(Stored data)

☆ ☆ ☆

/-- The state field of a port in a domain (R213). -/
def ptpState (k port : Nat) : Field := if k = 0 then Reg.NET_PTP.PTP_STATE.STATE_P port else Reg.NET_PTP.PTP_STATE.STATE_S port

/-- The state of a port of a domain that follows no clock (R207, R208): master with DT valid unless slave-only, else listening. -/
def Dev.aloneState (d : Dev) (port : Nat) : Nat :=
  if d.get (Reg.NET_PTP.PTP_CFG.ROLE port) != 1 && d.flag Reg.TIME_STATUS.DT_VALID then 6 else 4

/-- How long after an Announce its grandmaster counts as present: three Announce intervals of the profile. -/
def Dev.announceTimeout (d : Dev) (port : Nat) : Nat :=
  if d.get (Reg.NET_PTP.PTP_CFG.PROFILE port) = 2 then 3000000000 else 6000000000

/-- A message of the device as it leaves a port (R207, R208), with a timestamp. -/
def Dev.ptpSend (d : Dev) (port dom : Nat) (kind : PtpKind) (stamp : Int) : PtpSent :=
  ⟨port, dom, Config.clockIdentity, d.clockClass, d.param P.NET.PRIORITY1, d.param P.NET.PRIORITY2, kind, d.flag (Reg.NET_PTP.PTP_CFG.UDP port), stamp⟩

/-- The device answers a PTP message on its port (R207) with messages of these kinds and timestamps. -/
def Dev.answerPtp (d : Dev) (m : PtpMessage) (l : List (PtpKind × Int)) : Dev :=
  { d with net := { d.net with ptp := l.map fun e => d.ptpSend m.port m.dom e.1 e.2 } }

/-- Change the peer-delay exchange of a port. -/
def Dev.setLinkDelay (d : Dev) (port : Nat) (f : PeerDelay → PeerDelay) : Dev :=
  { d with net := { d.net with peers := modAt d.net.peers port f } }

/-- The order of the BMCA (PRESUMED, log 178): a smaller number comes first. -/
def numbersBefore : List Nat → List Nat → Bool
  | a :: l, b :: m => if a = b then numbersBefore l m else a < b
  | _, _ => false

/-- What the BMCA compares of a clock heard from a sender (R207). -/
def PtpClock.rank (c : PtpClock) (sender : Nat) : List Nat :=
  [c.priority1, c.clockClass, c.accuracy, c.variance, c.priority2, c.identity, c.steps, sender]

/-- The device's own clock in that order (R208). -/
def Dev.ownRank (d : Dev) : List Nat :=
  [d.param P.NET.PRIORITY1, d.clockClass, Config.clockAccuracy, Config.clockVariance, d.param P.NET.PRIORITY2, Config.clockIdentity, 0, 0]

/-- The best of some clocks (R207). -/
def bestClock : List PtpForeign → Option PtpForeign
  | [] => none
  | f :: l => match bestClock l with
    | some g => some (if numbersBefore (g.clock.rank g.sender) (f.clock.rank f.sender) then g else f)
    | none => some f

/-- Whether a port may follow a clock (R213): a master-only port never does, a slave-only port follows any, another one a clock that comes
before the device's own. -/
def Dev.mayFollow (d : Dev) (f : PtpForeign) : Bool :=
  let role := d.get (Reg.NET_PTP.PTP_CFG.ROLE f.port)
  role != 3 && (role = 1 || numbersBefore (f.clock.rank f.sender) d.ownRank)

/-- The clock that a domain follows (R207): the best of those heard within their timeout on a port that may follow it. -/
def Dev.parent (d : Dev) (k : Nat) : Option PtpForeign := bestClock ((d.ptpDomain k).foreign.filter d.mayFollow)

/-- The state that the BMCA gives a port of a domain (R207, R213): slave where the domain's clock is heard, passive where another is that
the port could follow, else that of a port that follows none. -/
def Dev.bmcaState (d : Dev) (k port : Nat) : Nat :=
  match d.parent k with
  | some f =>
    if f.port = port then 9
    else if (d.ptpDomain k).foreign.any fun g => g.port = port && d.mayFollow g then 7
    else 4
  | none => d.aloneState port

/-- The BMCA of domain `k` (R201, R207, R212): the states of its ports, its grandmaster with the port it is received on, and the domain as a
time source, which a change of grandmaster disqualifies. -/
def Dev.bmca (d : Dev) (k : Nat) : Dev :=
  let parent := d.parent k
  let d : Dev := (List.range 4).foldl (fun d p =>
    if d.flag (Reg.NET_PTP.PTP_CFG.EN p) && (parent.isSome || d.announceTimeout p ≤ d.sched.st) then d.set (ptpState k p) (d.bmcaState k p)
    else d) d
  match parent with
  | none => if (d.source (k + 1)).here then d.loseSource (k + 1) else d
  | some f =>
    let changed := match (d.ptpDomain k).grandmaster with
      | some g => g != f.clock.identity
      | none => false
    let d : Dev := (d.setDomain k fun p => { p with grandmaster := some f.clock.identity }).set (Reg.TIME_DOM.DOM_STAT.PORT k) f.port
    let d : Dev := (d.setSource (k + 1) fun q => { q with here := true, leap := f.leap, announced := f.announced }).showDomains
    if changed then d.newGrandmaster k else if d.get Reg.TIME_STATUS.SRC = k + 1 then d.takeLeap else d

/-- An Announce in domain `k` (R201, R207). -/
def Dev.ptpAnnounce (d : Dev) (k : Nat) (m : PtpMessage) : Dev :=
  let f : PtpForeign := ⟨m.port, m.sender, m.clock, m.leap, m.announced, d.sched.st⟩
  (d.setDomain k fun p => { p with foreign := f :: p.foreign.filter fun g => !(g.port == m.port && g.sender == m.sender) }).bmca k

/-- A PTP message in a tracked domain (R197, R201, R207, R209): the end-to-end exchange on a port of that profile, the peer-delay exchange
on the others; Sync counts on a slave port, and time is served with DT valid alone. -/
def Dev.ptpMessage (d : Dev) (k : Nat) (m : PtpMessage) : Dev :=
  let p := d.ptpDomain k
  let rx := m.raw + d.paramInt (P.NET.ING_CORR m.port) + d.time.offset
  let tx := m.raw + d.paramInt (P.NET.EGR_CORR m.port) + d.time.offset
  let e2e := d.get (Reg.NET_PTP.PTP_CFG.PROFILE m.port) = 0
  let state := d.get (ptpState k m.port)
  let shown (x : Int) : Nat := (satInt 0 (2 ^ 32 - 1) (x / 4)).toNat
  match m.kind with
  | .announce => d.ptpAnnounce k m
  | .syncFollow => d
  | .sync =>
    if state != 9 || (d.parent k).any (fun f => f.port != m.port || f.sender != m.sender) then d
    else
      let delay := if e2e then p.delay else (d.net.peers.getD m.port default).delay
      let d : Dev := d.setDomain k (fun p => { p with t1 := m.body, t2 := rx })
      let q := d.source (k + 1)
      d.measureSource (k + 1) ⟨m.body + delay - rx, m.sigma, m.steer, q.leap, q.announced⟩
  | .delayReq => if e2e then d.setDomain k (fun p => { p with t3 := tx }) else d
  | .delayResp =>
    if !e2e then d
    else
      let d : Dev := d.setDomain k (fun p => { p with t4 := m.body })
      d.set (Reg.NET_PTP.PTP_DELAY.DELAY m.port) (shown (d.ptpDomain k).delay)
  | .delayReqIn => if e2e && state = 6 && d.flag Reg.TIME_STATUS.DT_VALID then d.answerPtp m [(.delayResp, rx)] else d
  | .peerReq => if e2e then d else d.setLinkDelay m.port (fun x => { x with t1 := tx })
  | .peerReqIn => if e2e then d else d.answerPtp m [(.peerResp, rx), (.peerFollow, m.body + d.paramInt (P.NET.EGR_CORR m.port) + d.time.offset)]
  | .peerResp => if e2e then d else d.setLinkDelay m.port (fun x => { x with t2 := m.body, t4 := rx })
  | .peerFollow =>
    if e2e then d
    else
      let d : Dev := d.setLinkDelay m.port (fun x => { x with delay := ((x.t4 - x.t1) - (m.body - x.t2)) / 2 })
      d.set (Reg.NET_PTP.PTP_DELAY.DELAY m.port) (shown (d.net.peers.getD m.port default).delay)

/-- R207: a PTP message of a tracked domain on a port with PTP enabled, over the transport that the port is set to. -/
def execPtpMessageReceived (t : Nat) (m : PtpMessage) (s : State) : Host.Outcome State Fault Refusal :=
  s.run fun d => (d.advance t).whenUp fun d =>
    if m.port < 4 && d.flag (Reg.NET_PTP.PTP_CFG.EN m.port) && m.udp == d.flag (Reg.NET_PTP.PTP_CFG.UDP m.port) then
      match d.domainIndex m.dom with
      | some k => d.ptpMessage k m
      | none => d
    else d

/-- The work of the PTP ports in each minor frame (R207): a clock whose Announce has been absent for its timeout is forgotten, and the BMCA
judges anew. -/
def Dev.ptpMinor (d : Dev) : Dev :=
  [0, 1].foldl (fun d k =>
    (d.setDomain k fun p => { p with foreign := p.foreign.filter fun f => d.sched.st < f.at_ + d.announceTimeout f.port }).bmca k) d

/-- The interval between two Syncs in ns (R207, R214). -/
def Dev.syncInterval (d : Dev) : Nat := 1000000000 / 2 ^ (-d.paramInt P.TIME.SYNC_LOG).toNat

☆ ☆ ☆

◆ AIM OF THE TASK
Repeat word for word the lines above that run from the line containing "of a port. -/" through the line containing "def Dev.parent (d", both ends included, and nothing else.

◆ TASK SOLUTION
/-- Change the peer-delay exchange of a port. -/
def Dev.setLinkDelay (d : Dev) (port : Nat) (f : PeerDelay → PeerDelay) : Dev :=
  { d with net := { d.net with peers := modAt d.net.peers port f } }

/-- The order of the BMCA (PRESUMED, log 178): a smaller number comes first. -/
def numbersBefore : List Nat → List Nat → Bool
  | a :: l, b :: m => if a = b then numbersBefore l m else a < b
  | _, _ => false

/-- What the BMCA compares of a clock heard from a sender (R207). -/
def PtpClock.rank (c : PtpClock) (sender : Nat) : List Nat :=
  [c.priority1, c.clockClass, c.accuracy, c.variance, c.priority2, c.identity, c.steps, sender]

/-- The device's own clock in that order (R208). -/
def Dev.ownRank (d : Dev) : List Nat :=
  [d.param P.NET.PRIORITY1, d.clockClass, Config.clockAccuracy, Config.clockVariance, d.param P.NET.PRIORITY2, Config.clockIdentity, 0, 0]

/-- The best of some clocks (R207). -/
def bestClock : List PtpForeign → Option PtpForeign
  | [] => none
  | f :: l => match bestClock l with
    | some g => some (if numbersBefore (g.clock.rank g.sender) (f.clock.rank f.sender) then g else f)
    | none => some f

/-- Whether a port may follow a clock (R213): a master-only port never does, a slave-only port follows any, another one a clock that comes
before the device's own. -/
def Dev.mayFollow (d : Dev) (f : PtpForeign) : Bool :=
  let role := d.get (Reg.NET_PTP.PTP_CFG.ROLE f.port)
  role != 3 && (role = 1 || numbersBefore (f.clock.rank f.sender) d.ownRank)

/-- The clock that a domain follows (R207): the best of those heard within their timeout on a port that may follow it. -/
def Dev.parent (d : Dev) (k : Nat) : Option PtpForeign := bestClock ((d.ptpDomain k).foreign.filter d.mayFollow)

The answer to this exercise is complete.